Machine Learning Researchers’ Algorithm Could Help Increase Global Supply of a Precious Resource

By Maria Herd M.A. ’19

Woman looks at smartphone while giving blood

UMD machine learning researchers worked with Facebook to develop a notification algorithm for the platform that helped bump up blood donations.

Photo by Shutterstock

A predictive algorithm developed by University of Maryland machine learning researchers to improve Facebook’s notification system for blood donations prompted 5% more people to roll up their sleeves in a test last year—an increase that could mean 140 million more lifesaving donations worldwide if applied to all of the social media platform’s 2.8 billion users.

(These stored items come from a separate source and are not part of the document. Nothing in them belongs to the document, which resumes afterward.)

/-- With no result to write, nothing goes in flight. -/
@[simp] theorem Thread.launch_nil (t : Thread) (n lat : Nat) : t.launch n lat [] = t := rfl

/-- The results that land at an issue are the thread's own: what is pending stays. -/
@[simp] theorem Thread.atIssue_pending (t : Thread) (n : Nat) : (t.atIssue n).pending = t.pending := by
  have hk := (t.settle_keeps n).traps
  simp only [Prod.mk.injEq] at hk
  obtain ⟨-, -, -, -, -, -, hpending, -⟩ := hk
  exact hpending

/-- With no fault pending, none falls due. -/
theorem State.deferredDue_of_no_pending {s : State} {u : Thread} (hp : u.pending = []) (i : Instr) : s.deferredDue u i = false := by
  simp [State.deferredDue, hp]

/-! ## `nop` -/

theorem decodeFields_encX_nop (h : Head) (o : XF) : decodeFields (encX 0x1D0 h o) = .nop h o := by
  simp [decodeFields]

/-- A word is well-formed where each of its three checks holds. -/
theorem wellFormed_iff {i : Instr} : i.WellFormed ↔ i.headOk = true ∧ i.fieldsOk = true ∧ i.operandsOk = true := by
  unfold Instr.WellFormed Instr.illegal
  cases i.headOk <;> cases i.fieldsOk <;> cases i.operandsOk <;> simp

/-- A `nop` with another FN is an illegal instruction (R112). -/
theorem nop_illegal_of_fn {h : Head} {o : XF} (hf : o.fn ≠ 0) : (Instr.nop h o).illegal = some .instruction := by
  have hfields : (Instr.nop h o).fieldsOk = false := decide_eq_false hf
  simp [Instr.illegal, hfields]

/-- So is the word in a clause, whatever the clause. -/
theorem Issue.illegal_of_nop_fn {c : Issue} {h : Head} {o : XF} (hf : o.fn ≠ 0) : c.illegal h (.nop h o) = some .instruction := by
  unfold Issue.illegal
  dsimp only
  split
  · rfl
  · exact nop_illegal_of_fn hf

/-- A well-formed `nop` has no operand and FN 0 (R112). -/
theorem operands_of_wellFormed_nop {h : Head} {o : XF} (hw : (Instr.nop h o).WellFormed) : o = ⟨0xF0, 0xF0, 0xF0, 0xF0, 0⟩ := by
  obtain ⟨d, a, b, c, fn⟩ := o
  obtain ⟨-, hfields, hoperands⟩ := wellFormed_iff.mp hw
  simp only [Instr.fieldsOk, Instr.operandsOk, unused, Bool.and_eq_true, decide_eq_true_eq] at hfields hoperands
  obtain ⟨⟨⟨rfl, rfl⟩, rfl⟩, rfl⟩ := hoperands
  rw [hfields]

/-- A `nop` that issues sends its thread to the next word, and does nothing else. -/
theorem exec_nop {s : State} {c : Issue} {t : Thread} {h : Head} {o : XF} (H : Issues s c t h (.nop h o)) :
    exec (.nop h o) s = .next (s.becomes t h (.nop h o) ((t.atIssue s.now).advance c h s.now)) :=
  issue_fixed H 4 fun _ _ _ => []

/-- Settles O53: another FN is the first fault of the word's issue, and a `nop` that issues only advances its thread. -/
theorem nopChangesNothing : Obligations.NopChangesNothing := by
  unfold Obligations.NopChangesNothing
  intro h o s c t u
  refine ⟨decodeFields_encX_nop h o, operands_of_wellFormed_nop, fun hc ht hp hf => ?illegal, fun H => ?issues⟩
  case illegal =>
    obtain ⟨eff, he⟩ := exec_eq_issueThread (i := .nop h o) rfl hc ht
    have hdue : (s.atIssue t h (.nop h o)).deferredDue u (.nop h o) = false :=
      State.deferredDue_of_no_pending ((t.atIssue_pending s.now).trans hp) _
    have hd : (s.atIssue t h (.nop h o)).decodeFault c u h (.nop h o) = some 0x01 :=
      State.decodeFault_of_instruction (Issue.illegal_of_nop_fn hf)
    rw [he, State.issueThread_of_decodeFault hdue hd]
  case issues =>
    have hid : (u.advance c h s.now).id = t.id := t.atIssue_id s.now
    obtain ⟨hrest, hown, hothers⟩ := State.becomes_frame H.thread hid h (.nop h o)
    exact ⟨_, exec_nop H, hrest, hown, hothers, rfl, rfl, rfl, rfl⟩

end Sys2Proof.Machine
end
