-- ==== Sys2Proof/Machine/Interrupts.lean ====
section
/-! DEFINITION. The events of an instruction boundary (R850 rows 1 to 8, 43, 47, 48; R851 steps 1 to 6a): the
environment's inputs, the acceptance of an interrupt (R842, R845), pending imprecise exceptions (R815, R816). -/

namespace Sys2Proof.Machine

/-! ## The environment's inputs (R898) -/

/-- The imprecise bus error the environment reports joins the pending set (R815, R835). DESIGN CHOICE: the level it
counts as generated at (R816) is that of the step that reports it (log 36). -/
def withBusReport (s : State) (report : Option Bool) : State :=
  match report with
  | some fetch => { s with pendImp := s.pendImp ++ [⟨.impreciseBusError fetch, s.level⟩] }
  | none => s

/-- The beginning of a step: the step's note is empty, the next input is sampled; with no input left the lines hold
(log 5). The second component is the reset asserted, if any. -/
def sample (s : State) : State × Option ResetKind :=
  match s.env.inputs with
  | [] => ({ s with note := .empty }, none)
  | i :: rest =>
    (withBusReport
      { s with
        note := .empty
        env := ⟨i.extIrq, i.evicReq, s.env.nmi || i.nmi, rest⟩ } i.impBus, i.reset)

/-! ## Interrupts -/

/-- The interrupts requested and enabled in IVIC mode (R842): HW0 to HW5, then SW0. -/
def irqRequests (s : State) : BitVec 7 :=
  BitVec.ofBool (s.ir.swi && bit s.ir.intMask 16) ++ (s.hwIrq &&& field s.ir.intMask 0 6)

/-- The requested and enabled interrupt of highest priority (R843): the smallest number. -/
def pickIrq (req : BitVec 7) : Option Cause :=
  match (List.finRange 6).find? (fun n => req.getLsbD n.val) with
  | some n => some (.hardwareInterrupt n)
  | none => if bit req 6 then some .softwareInterrupt else none

/-- The interrupt to take at this boundary, if any (R842, R845): in EVIC mode the external controller's request,
INT_MASK ignored. -/
def interruptCause (s : State) : Option Cause :=
  if s.effGie = false then none
  else if s.evic then s.env.evicReq.map (fun r => .vectoredInterrupt r.1)
  else pickIrq (irqRequests s)

/-! ## Pending imprecise exceptions -/

/-- The position of the pending imprecise exception to take at level `l`: generated at a level not below `l` (R816,
D46), of the highest row of Table 11, the oldest among equals. -/
def pickImprecise (l : BitVec 2) (pending : List PendImp) : Option (Nat × PendImp) :=
  (List.zip (List.range pending.length) pending).foldl
    (fun best p =>
      if p.2.level < l then best
      else
        match best with
        | none => some p
        | some b => if p.2.cause.row < b.2.cause.row then some p else best)
    none

/-! ## The boundary -/

/-- The event taken at this boundary, if any, and the state with that event consumed (R850 rows 3 to 8, 43, 47, 48).
An interrupt consumes nothing (R844). -/
def boundary (s : State) : Option (Cause × State) :=
  if s.stepEvt then some (.singleStep, { s with stepEvt := false })
  else if s.env.nmi then some (.nmi, { s with env := { s.env with nmi := false } })
  else
    match interruptCause s with
    | some c => some (c, s)
    | none =>
      match pickImprecise s.level s.pendImp with
      | some (k, p) => some (p.cause, { s with pendImp := s.pendImp.eraseIdx k })
      | none => none

end Sys2Proof.Machine
end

Their results are detailed in a working paper presented at the Association for Computing Machinery’s Conference on Economics and Computation.

“This is a successful step in better aligning the global supply and demand of blood,” said co-author John Dickerson, an assistant professor of computer science with an appointment in the University of Maryland Institute for Advanced Computer Studies.

More than 4.5 million Americans need a blood transfusion every year, and the demand is even greater in poorer countries. To help increase the supply, Facebook designed a tool that notifies potential donors of local opportunities to give. Since the tool’s inception in 2017, more than 100 million people across 27 countries have signed up to receive blood donation notifications.

In effort to maximize the tool’s success, Facebook collaborated with researchers from the University of Maryland Center for Machine Learning to improve its notification process.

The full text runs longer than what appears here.